L'intérêt de Diane Lamoureux pour les thèmes féministes remonte loin dans le temps, bien avant qu'elle n'entame sa carrière professorale. Sa thèse de doctorat, portant sur l'émergence du féminisme québécois au cours des années 70, lui a donné de solides assises pour la production de son premier ouvrage, Fragments et collages. Par la suite, tout au long de sa carrière, elle a étudié les évolutions du féminisme et de grandes questions de société, notamment sur la place des femmes dans différentes sphères de la vie et sur l'avortement. Elle s'est intéressée à la théorie féministe et plus particulièrement à certaines théoriciennes, dont Simone de Beauvoir, Colette Guillaumin, Nancy Fraser, Iris Marion Young, Patricia Hill Collins et Françoise Collin. À l'avant-garde, elle a été l'une des premières chercheuses francophones à circonscrire l'importance de la théorie queer. Elle a d'ailleurs organisé un colloque sur ce thème et a publié un collectif intitulé Les limites de l'identité sexuelle. Pour la suite, l'attentat de Polytechnique a été la bougie d'allumage pour ses travaux sur l'antiféminisme comme mouvement politique et idéologique.
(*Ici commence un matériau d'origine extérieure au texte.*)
-- ==== Sys2Proof/Machine/Memory.lean ====
section
/-! DEFINITION. Operations over memory as bytes: reading and writing one byte in the canonical form, runs of bytes,
little-endian values (00 R8), and bit fields of records. -/

namespace Sys2Proof.Machine

/-- The byte that a cell list gives address a; none where it lists none. DESIGN CHOICE, entry 7. -/
def cellFind (a : Nat) : List Host.Cell → Option Byte
  | [] => none
  | (b, x) :: rest => if a = b then some x else cellFind a rest

/-- Cell list with address a set to x, kept in rising order. -/
def cellPut (a : Nat) (x : Byte) : List Host.Cell → List Host.Cell
  | [] => [(a, x)]
  | (b, y) :: rest =>
    if a < b then (a, x) :: (b, y) :: rest
    else if a = b then (a, x) :: rest
    else (b, y) :: cellPut a x rest

/-- Cell list without address a. -/
def cellDrop (a : Nat) : List Host.Cell → List Host.Cell
  | [] => []
  | (b, y) :: rest => if a = b then rest else (b, y) :: cellDrop a rest

/-- The byte at an address; an unlisted address reads 0 (16 R411 for device memory). DESIGN CHOICE, entry 7. -/
def Memory.read (m : Memory) (a : Nat) : Byte :=
  (cellFind a m.cells).getD 0

/-- Writes a byte; writing 0 removes the entry. -/
def Memory.write (m : Memory) (a : Nat) (x : Byte) : Memory :=
  if x = 0 then ⟨cellDrop a m.cells⟩ else ⟨cellPut a x m.cells⟩

/-- Whether addresses rise strictly from lo on and no entry is 0. -/
def cellsOk : Nat → List Host.Cell → Bool
  | _, [] => true
  | lo, (a, x) :: rest => decide (lo ≤ a) && !(x == 0) && cellsOk (a + 1) rest

/-- The canonical form of memory: strictly rising addresses, no entry 0. -/
def Memory.wf (m : Memory) : Bool :=
  cellsOk 0 m.cells

/-- n bytes from an address upward. -/
def Memory.readN (m : Memory) (a : Nat) : Nat → List Byte
  | 0 => []
  | n + 1 => m.read a :: m.readN (a + 1) n

/-- Writes bytes from an address upward. -/
def Memory.writeN (m : Memory) (a : Nat) : List Byte → Memory
  | [] => m
  | x :: xs => (m.write a x).writeN (a + 1) xs

/-- The little-endian number of a list of bytes (00 R8). -/
def leNat : List Byte → Nat
  | [] => 0
  | x :: xs => x.toNat + 256 * leNat xs

/-- The n low bytes of a number, little-endian (00 R8). -/
def leBytes : Nat → Nat → List Byte
  | 0, _ => []
  | n + 1, x => BitVec.ofNat 8 (x % 256) :: leBytes n (x / 256)

/-- Little-endian word and doubleword of a memory. -/
def Memory.word (m : Memory) (a : Nat) : Word := BitVec.ofNat 32 (leNat (m.readN a 4))

/-- Cells of a run of bytes from an address. -/
def cellsOf (a : Nat) : List Byte → List Host.Cell
  | [] => []
  | x :: xs => (a, x) :: cellsOf (a + 1) xs

/-- Cell list with a run of bytes put in. -/
def cellsPut (a : Nat) : List Byte → List Host.Cell → List Host.Cell
  | [], cs => cs
  | x :: xs, cs => cellsPut (a + 1) xs (cellPut a x cs)

/-- Cell list without n addresses from a. -/
def cellsDrop (a : Nat) : Nat → List Host.Cell → List Host.Cell
  | 0, cs => cs
  | n + 1, cs => cellsDrop (a + 1) n (cellDrop a cs)

/-- Bits lo … lo+w−1 of a bit vector, as a number. -/
def bits {n : Nat} (x : BitVec n) (lo w : Nat) : Nat :=
  x.toNat / 2 ^ lo % 2 ^ w

/-- One bit. -/
def bit {n : Nat} (x : BitVec n) (k : Nat) : Bool :=
  x.getLsbD k

/-- A number as a two's-complement integer of w bits. -/
def signedOf (w x : Nat) : Int :=
  if x % 2 ^ w < 2 ^ (w - 1) then ((x % 2 ^ w : Nat) : Int) else ((x % 2 ^ w : Nat) : Int) - ((2 ^ w : Nat) : Int)

/-- A record from its bytes. -/
def rec64Of (bs : List Byte) : Rec64 := BitVec.ofNat 512 (leNat bs)

/-- Numbers a … a+n−1, ascending. -/
def span : Nat → Nat → List Nat
  | _, 0 => []
  | a, n + 1 => a :: span (a + 1) n

/-- A list with position k set, where it exists. -/
def setAt {α : Type} (k : Nat) (x : α) : List α → List α
  | [] => []
  | y :: ys => match k with
    | 0 => x :: ys
    | k + 1 => y :: setAt k x ys

/-- The element at a position, or a default. -/
def nthD {α : Type} (d : α) : List α → Nat → α
  | [], _ => d
  | x :: _, 0 => x
  | _ :: xs, k + 1 => nthD d xs k

/-- Whether two runs of bytes meet. -/
def overlaps (a n b m : Nat) : Bool :=
  decide (a < b + m) && decide (b < a + n)

end Sys2Proof.Machine
end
La pertinence des travaux de Diane Lamoureux lui a valu une reconnaissance au Québec et outre-mer, plus précisément en France, en Belgique, en Suisse, en Martinique et en Haïti. Elle a été professeure invitée à l'Institut d'études politiques de Lille et à l'Université libre de Bruxelles où elle a été titulaire de la Chaire Suzanne Tassier. Au chapitre de la diffusion des connaissances, elle a fait paraître quatre ouvrages et en a codirigé dix. Le manuel d'histoire des idées politiques qu'elle a coécrit avec son collègue Michel Duquette, Les idées politiques de Platon à Marx, a été réédité à deux reprises et réimprimé onze fois. Elle a aussi publié activement dans deux revues françaises de renom, Les Cahiers du CEDREF et Les Cahiers du genre. Au total, elle a signé 36 articles dans des revues avec comité de lecture ainsi que 54 chapitres dans des ouvrages collectifs. À cette impressionnante liste s'ajoute 211 communications scientifiques.

Diane Lamoureux s'est investie dans la vie facultaire, notamment comme directrice du baccalauréat intégré en philosophie et science politique ainsi qu'à titre de directrice des programmes de deuxième et de troisième cycle du département de science politique. Elle a aussi siégé au conseil de la Faculté des sciences sociales et a participé à de nombreux comités du Département de science politique, particulièrement les comités de sélection pour le recrutement professoral. Elle a contribué à fonder la revue Recherches féministes et y a collaboré de 2009 à 2017 à titre de membre du comité de rédaction.

L'expertise de Diane Lamoureux est incontournable et très recherchée dans la sphère publique: les médias la sollicitent souvent pour analyser et commenter des enjeux, des événements et l'actualité liée à la situation des femmes et au féminisme. L'universalité de ses recherches fait écho aux valeurs fortes qui sont nôtres et contribue de façon notoire au rayonnement de l'Université Laval comme établissement d'enseignement et de recherche dans le domaine des études féministes.